What needs to be done >> After finding the line with "s.modCrew uid fun c =>" in the data below, set down exactly each line through the one with "let vs := s.opValid", inclusive, and stop there.

[Dataset entries]

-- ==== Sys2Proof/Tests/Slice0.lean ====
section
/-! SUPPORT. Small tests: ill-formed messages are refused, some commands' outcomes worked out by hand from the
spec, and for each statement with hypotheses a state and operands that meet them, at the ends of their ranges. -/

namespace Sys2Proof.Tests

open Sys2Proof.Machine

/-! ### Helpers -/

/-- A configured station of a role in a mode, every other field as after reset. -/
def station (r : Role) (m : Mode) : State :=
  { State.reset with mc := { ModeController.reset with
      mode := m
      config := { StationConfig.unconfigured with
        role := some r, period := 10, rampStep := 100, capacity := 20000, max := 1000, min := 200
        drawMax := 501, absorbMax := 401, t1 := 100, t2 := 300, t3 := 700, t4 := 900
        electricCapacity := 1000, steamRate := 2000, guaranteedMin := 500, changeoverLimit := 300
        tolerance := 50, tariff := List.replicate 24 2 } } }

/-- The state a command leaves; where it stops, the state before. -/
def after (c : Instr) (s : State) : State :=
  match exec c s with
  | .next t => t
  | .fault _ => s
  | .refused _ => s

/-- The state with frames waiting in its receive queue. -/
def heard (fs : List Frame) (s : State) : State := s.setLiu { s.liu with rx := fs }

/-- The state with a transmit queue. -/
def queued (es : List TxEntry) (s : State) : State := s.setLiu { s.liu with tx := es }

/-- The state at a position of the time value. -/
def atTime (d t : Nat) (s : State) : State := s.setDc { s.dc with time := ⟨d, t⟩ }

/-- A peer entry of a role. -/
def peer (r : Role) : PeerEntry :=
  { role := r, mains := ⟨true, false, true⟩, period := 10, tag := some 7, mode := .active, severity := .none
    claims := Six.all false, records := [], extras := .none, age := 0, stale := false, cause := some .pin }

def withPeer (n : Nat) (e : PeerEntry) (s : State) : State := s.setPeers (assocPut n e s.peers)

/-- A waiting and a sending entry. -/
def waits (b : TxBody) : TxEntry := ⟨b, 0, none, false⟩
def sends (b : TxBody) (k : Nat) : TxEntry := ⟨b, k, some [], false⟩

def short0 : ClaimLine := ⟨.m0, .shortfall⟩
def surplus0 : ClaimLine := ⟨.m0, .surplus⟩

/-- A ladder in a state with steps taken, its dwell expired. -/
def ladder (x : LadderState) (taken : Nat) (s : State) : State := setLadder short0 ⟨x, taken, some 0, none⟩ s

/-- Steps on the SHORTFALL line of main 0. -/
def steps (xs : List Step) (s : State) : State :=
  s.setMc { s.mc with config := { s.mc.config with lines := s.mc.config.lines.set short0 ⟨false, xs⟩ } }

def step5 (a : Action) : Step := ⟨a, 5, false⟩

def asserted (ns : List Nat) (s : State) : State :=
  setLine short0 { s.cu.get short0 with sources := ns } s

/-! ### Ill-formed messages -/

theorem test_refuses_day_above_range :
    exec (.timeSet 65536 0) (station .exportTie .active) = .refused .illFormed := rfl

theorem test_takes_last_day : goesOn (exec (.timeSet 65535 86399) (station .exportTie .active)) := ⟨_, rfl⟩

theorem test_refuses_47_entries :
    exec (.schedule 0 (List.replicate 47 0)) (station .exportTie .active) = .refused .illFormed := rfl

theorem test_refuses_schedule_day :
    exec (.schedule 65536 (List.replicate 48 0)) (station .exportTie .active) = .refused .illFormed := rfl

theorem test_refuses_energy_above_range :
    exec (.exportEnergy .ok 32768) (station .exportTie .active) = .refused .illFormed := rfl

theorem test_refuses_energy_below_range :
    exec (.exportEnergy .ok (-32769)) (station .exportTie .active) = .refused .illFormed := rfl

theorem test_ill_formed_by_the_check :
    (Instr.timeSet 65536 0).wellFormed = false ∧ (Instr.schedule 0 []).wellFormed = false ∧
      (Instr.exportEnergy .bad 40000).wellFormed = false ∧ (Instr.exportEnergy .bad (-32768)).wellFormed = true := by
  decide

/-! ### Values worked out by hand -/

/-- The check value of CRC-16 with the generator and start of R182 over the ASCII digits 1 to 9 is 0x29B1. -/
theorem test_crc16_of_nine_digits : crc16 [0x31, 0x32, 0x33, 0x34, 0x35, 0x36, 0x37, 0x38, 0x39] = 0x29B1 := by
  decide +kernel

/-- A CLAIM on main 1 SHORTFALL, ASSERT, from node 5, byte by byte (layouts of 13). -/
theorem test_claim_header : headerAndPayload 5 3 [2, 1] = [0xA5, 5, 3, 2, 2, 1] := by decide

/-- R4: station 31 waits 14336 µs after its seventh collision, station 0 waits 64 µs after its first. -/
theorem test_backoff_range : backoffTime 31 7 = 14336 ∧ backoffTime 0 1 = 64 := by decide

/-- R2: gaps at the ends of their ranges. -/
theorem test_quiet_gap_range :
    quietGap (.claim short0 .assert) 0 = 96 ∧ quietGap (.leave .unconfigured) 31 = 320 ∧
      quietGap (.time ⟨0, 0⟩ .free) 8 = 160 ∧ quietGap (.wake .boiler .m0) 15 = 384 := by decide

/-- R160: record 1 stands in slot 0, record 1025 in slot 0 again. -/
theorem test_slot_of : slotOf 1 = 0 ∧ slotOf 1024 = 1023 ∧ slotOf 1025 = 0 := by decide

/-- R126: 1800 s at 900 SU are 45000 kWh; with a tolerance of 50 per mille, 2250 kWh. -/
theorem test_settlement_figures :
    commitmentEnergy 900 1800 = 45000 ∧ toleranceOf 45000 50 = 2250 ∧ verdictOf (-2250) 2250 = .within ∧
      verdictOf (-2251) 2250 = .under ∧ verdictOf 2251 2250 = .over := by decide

==

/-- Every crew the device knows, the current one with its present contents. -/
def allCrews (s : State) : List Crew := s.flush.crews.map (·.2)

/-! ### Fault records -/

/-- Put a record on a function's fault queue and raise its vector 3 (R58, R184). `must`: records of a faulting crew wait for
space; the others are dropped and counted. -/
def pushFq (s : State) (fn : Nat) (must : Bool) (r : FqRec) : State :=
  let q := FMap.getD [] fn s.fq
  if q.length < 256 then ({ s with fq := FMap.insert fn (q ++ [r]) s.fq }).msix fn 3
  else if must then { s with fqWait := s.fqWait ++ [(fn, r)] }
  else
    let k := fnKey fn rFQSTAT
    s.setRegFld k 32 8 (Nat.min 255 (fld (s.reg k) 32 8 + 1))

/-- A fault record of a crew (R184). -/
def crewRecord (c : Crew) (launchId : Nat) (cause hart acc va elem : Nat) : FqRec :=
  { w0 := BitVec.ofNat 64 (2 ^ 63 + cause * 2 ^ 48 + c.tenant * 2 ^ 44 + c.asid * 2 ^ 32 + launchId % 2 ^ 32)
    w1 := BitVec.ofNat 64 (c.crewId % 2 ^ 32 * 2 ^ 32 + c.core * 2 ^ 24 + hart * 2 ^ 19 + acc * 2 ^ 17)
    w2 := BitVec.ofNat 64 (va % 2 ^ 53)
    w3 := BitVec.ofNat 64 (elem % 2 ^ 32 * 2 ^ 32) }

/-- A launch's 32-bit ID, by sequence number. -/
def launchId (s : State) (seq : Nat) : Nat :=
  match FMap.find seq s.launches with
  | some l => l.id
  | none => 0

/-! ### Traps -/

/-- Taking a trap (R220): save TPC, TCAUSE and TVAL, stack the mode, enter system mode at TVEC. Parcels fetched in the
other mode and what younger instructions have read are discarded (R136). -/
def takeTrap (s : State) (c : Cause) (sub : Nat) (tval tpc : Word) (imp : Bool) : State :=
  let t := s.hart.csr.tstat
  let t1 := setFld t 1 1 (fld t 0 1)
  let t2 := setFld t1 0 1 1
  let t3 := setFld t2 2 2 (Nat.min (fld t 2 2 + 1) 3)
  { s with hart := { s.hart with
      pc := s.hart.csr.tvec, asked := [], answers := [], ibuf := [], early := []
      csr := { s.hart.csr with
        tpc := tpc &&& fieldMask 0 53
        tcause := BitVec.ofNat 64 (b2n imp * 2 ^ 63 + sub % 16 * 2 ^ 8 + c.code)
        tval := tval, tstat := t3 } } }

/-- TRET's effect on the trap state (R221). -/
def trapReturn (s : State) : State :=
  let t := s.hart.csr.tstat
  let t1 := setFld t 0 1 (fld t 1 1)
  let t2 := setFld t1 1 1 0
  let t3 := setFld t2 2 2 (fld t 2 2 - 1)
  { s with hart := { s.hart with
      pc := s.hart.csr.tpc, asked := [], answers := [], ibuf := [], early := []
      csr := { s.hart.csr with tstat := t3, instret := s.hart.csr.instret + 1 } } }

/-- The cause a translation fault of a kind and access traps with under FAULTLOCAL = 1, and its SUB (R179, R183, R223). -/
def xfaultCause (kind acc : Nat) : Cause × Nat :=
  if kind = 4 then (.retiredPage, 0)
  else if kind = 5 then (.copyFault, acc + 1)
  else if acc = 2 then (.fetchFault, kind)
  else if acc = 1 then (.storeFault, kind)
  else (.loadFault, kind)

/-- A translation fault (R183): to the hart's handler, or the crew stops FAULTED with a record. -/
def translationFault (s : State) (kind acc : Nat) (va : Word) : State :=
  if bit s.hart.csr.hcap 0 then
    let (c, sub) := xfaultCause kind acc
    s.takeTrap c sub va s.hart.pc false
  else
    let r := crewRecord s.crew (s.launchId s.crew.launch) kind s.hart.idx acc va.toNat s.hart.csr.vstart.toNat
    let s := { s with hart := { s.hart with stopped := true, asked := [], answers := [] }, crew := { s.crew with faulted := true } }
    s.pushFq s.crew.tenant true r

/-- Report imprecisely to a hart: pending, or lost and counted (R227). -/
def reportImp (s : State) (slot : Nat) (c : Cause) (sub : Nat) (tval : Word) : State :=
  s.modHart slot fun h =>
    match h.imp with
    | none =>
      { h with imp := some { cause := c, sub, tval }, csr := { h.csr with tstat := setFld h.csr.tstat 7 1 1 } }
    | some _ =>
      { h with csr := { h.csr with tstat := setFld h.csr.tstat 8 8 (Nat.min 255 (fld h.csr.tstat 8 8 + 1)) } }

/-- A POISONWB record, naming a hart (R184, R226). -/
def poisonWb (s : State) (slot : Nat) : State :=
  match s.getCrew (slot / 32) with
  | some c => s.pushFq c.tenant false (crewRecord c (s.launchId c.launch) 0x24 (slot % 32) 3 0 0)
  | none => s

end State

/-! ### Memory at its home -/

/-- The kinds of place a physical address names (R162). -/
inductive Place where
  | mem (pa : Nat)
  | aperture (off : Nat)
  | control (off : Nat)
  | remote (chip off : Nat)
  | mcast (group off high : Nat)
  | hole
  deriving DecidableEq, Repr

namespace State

---

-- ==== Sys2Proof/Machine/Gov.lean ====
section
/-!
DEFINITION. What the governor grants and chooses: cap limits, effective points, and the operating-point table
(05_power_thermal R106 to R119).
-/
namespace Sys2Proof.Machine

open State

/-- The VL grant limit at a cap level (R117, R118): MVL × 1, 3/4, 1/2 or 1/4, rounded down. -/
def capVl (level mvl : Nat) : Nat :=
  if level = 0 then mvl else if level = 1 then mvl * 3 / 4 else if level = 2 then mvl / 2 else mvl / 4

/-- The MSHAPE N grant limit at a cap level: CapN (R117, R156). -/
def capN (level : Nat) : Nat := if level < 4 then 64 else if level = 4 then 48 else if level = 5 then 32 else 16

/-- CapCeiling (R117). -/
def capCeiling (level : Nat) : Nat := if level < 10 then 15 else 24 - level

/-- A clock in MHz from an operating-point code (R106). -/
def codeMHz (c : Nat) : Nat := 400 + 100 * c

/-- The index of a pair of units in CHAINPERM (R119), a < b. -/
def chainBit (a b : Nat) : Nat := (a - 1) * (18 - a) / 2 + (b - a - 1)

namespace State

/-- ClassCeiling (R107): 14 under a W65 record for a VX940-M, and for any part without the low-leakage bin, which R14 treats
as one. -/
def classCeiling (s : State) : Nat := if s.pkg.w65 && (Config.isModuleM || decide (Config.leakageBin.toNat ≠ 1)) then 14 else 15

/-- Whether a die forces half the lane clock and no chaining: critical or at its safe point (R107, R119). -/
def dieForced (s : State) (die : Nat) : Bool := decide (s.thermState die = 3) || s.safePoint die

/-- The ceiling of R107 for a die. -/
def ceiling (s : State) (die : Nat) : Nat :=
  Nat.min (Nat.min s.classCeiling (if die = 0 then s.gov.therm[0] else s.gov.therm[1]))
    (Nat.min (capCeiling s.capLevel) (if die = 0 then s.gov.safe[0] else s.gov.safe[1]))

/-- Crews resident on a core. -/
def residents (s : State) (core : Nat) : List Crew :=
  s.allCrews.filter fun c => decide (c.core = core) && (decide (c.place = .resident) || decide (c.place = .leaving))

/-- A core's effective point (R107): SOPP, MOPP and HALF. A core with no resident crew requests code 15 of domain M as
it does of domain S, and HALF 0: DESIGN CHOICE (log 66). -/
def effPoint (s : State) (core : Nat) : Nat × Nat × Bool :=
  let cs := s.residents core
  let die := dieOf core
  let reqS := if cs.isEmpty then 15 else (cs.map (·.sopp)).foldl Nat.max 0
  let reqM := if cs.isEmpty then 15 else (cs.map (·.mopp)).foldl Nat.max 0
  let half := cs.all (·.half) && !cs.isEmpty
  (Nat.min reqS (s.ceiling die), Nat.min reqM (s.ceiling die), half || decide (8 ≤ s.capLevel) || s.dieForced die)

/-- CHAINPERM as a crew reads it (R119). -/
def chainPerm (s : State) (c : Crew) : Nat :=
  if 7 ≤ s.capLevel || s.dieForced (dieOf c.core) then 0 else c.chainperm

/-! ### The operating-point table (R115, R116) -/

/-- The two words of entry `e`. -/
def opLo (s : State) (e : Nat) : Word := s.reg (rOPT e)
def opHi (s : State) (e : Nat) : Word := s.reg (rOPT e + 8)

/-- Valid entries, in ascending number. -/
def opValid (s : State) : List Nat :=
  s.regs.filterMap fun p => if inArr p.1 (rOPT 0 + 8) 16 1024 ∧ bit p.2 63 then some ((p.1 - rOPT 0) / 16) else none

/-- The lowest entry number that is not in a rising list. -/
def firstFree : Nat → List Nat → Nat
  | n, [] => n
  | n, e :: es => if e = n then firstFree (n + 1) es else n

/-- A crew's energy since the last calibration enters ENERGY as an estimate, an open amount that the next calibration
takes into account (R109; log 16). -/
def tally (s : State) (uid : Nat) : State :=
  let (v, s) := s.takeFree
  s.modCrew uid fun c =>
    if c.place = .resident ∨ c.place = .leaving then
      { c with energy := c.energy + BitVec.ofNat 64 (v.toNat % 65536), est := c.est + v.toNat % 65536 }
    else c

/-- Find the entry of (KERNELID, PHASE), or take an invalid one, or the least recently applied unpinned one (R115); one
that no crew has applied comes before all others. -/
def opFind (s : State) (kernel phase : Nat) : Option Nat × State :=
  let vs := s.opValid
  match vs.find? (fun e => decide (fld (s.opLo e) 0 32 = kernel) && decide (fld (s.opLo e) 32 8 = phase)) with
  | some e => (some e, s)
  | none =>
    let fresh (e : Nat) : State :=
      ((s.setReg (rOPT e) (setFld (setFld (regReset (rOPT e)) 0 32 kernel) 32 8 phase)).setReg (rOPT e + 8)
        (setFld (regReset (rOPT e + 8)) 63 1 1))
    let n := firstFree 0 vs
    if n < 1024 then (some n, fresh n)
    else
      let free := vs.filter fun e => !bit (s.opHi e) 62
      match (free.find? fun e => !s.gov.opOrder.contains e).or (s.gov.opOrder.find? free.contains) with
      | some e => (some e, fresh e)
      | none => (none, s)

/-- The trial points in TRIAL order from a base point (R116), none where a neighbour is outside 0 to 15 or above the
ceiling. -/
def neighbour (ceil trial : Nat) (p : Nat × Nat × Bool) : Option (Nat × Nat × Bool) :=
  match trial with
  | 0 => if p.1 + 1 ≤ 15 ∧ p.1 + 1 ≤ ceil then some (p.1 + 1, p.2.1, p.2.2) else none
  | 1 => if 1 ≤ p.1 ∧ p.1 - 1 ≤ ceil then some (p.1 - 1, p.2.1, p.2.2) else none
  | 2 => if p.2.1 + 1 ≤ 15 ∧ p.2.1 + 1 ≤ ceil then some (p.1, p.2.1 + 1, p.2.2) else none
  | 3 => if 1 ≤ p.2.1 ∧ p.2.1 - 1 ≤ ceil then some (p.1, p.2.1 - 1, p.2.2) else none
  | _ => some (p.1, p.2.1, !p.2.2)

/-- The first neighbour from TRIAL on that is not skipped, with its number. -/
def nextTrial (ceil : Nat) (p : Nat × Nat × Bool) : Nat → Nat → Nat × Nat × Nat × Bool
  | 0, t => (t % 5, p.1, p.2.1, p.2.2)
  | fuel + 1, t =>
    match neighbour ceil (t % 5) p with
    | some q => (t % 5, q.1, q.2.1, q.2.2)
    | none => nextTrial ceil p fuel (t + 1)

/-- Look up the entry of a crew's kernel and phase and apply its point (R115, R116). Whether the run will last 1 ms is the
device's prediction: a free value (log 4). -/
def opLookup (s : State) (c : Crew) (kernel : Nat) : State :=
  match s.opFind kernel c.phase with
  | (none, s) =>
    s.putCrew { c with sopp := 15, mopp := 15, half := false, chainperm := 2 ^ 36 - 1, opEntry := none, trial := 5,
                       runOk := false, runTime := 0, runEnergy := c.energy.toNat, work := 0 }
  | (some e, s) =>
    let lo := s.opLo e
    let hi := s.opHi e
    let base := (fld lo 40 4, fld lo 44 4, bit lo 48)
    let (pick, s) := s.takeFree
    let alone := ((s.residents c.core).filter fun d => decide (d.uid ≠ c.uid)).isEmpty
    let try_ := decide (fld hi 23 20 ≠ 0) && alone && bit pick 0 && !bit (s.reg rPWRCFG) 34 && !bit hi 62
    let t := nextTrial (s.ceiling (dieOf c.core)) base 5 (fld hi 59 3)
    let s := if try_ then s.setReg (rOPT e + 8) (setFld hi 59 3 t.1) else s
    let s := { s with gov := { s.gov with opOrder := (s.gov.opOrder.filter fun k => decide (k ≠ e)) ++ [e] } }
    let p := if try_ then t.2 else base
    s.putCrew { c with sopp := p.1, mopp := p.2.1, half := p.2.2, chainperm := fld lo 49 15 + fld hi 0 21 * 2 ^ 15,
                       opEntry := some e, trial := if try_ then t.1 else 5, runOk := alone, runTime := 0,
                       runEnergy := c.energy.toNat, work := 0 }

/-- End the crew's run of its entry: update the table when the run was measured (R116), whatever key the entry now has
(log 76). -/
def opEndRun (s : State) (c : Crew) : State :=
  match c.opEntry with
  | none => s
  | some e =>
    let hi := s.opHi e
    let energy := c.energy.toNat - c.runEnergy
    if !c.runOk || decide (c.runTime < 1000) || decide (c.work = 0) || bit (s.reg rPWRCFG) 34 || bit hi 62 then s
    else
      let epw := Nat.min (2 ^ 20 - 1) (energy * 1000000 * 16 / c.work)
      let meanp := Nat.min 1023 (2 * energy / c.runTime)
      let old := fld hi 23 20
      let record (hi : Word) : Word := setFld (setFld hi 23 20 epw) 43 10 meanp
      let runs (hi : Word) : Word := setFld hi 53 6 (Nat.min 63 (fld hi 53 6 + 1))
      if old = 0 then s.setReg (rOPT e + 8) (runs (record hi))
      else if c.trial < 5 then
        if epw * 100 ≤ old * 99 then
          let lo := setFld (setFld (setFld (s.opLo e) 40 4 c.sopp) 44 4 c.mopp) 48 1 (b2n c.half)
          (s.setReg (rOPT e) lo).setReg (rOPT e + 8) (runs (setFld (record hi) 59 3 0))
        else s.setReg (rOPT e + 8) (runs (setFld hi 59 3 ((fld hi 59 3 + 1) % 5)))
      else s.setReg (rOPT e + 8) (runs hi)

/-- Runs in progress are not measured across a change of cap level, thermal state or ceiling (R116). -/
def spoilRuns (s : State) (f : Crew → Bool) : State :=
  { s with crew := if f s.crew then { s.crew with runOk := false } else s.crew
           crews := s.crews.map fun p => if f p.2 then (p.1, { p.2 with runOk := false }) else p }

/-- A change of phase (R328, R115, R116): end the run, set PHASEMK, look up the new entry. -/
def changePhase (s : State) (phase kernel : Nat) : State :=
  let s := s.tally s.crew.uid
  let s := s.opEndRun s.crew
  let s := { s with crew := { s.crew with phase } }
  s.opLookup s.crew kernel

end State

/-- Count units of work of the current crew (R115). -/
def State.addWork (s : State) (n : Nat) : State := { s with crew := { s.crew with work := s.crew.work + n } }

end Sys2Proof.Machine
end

Reply to the exercise >>
  s.modCrew uid fun c =>
    if c.place = .resident ∨ c.place = .leaving then
      { c with energy := c.energy + BitVec.ofNat 64 (v.toNat % 65536), est := c.est + v.toNat % 65536 }
    else c

/-- Find the entry of (KERNELID, PHASE), or take an invalid one, or the least recently applied unpinned one (R115); one
that no crew has applied comes before all others. -/
def opFind (s : State) (kernel phase : Nat) : Option Nat × State :=
  let vs := s.opValid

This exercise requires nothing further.